§ Action item: Go through the records below and copy out every line holding "replicate".

§ Source material:
::::::

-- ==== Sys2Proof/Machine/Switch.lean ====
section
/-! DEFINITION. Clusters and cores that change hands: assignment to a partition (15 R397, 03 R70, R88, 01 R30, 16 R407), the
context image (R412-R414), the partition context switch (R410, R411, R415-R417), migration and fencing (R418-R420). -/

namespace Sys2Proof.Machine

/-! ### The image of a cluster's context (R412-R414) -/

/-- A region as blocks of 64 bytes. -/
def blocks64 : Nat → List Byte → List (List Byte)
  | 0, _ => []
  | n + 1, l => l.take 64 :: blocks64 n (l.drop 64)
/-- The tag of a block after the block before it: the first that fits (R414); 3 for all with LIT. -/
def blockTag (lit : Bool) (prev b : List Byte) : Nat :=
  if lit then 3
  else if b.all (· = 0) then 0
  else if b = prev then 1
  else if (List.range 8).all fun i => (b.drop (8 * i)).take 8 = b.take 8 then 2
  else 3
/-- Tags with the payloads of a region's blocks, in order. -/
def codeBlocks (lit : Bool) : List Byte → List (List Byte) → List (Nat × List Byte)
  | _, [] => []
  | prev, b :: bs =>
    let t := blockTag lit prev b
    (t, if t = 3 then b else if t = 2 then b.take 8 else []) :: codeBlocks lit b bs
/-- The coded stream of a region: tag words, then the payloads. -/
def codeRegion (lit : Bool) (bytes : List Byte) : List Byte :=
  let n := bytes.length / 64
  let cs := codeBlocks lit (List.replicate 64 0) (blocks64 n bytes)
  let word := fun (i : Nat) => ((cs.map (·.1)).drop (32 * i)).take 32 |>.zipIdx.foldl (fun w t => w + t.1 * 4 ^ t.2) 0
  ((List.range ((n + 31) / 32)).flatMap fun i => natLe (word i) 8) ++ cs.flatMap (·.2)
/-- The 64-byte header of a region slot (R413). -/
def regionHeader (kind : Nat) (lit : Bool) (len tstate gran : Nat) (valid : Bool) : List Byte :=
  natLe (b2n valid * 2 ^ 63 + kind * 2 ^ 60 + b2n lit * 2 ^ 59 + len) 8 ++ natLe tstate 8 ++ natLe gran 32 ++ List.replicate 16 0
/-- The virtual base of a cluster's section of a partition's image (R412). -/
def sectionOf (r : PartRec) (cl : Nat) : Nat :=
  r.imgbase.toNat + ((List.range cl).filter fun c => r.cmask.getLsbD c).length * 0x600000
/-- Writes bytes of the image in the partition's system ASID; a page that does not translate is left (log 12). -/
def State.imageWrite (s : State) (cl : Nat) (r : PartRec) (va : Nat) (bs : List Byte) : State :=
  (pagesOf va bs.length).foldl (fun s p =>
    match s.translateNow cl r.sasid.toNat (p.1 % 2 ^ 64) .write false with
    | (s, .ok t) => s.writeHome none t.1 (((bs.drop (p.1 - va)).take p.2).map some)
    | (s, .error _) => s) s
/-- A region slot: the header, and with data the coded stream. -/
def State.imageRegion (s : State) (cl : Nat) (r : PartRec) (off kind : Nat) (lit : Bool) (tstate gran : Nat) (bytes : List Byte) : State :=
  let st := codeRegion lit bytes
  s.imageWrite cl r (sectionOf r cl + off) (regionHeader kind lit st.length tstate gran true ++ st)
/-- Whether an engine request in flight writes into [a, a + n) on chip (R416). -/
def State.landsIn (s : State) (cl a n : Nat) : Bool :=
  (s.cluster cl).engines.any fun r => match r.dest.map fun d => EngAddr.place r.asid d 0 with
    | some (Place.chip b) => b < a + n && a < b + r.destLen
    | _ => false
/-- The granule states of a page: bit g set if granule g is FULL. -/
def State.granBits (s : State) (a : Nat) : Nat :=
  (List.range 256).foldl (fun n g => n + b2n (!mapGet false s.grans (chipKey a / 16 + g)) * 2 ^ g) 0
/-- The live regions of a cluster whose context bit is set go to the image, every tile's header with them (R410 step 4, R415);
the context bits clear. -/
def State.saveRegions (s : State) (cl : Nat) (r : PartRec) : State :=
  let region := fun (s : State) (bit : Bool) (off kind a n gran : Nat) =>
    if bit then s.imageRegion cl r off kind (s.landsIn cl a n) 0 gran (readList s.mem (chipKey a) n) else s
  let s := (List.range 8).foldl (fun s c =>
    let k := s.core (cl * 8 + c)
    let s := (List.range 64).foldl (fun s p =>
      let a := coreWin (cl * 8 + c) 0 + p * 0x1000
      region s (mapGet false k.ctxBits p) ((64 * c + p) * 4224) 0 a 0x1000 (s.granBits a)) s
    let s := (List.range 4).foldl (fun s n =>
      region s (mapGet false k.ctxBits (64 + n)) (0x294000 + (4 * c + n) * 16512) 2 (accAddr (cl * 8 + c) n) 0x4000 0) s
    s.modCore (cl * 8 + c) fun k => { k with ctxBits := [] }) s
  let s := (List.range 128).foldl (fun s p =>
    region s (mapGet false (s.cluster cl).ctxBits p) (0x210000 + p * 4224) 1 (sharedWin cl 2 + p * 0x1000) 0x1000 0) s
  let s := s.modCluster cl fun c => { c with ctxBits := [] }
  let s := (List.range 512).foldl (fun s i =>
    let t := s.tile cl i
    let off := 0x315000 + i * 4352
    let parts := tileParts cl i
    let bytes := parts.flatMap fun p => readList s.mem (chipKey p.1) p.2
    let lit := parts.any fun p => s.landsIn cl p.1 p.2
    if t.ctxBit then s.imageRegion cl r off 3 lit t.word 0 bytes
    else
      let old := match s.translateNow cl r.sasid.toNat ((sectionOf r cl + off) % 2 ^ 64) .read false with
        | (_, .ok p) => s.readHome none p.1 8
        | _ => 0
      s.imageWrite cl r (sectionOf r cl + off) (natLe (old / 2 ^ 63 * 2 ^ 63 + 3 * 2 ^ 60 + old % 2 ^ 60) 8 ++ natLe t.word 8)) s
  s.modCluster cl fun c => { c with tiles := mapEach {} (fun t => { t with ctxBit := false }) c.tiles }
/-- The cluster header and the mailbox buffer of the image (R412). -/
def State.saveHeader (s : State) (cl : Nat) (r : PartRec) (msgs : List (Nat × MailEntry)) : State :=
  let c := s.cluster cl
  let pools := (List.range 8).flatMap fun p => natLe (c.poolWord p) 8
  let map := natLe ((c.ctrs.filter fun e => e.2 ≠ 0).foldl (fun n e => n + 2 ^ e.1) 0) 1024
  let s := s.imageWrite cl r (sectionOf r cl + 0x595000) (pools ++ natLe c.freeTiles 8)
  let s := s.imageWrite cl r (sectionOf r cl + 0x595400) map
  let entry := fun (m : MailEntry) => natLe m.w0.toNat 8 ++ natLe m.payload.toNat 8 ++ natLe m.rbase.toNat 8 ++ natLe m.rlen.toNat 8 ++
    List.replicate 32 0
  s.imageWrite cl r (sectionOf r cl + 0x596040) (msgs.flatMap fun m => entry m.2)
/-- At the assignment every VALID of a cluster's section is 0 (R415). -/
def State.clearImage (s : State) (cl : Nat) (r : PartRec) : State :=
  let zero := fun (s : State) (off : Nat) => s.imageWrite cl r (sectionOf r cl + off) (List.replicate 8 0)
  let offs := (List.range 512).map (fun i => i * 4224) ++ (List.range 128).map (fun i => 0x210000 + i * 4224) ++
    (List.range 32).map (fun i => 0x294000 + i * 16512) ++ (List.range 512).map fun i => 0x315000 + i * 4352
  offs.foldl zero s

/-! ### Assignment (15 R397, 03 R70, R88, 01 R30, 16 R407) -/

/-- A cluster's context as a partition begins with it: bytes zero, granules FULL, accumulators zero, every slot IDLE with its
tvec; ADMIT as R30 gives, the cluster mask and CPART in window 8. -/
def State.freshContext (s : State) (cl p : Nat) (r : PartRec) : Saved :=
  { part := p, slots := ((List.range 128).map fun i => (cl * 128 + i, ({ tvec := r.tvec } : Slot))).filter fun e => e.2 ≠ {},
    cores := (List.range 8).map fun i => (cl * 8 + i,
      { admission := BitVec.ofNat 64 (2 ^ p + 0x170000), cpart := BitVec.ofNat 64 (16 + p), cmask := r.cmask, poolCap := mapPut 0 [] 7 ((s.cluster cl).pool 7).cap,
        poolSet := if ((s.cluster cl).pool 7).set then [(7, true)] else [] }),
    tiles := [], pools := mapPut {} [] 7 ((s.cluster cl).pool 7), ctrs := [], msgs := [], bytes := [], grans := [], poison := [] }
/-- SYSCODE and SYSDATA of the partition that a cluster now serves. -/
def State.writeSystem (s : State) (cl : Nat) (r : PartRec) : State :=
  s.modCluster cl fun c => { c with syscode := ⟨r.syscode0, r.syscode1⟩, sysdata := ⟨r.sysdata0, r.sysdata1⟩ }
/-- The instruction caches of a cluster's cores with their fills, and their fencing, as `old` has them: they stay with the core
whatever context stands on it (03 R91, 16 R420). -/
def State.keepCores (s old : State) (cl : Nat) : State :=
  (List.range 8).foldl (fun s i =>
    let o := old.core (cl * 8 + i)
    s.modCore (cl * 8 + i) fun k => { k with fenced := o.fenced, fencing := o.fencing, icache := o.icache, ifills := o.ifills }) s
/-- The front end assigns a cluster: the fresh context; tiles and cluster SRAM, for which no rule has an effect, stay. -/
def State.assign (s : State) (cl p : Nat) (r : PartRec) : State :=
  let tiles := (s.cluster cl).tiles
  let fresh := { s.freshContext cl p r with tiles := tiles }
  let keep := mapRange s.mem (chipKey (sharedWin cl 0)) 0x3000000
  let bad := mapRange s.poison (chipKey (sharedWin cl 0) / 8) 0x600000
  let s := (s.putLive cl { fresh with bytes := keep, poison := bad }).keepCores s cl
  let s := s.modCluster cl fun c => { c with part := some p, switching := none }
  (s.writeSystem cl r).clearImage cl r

::::::

§ Response:
  let cs := codeBlocks lit (List.replicate 64 0) (blocks64 n bytes)
  natLe (b2n valid * 2 ^ 63 + kind * 2 ^ 60 + b2n lit * 2 ^ 59 + len) 8 ++ natLe tstate 8 ++ natLe gran 32 ++ List.replicate 16 0
    List.replicate 32 0
  let zero := fun (s : State) (off : Nat) => s.imageWrite cl r (sectionOf r cl + off) (List.replicate 8 0)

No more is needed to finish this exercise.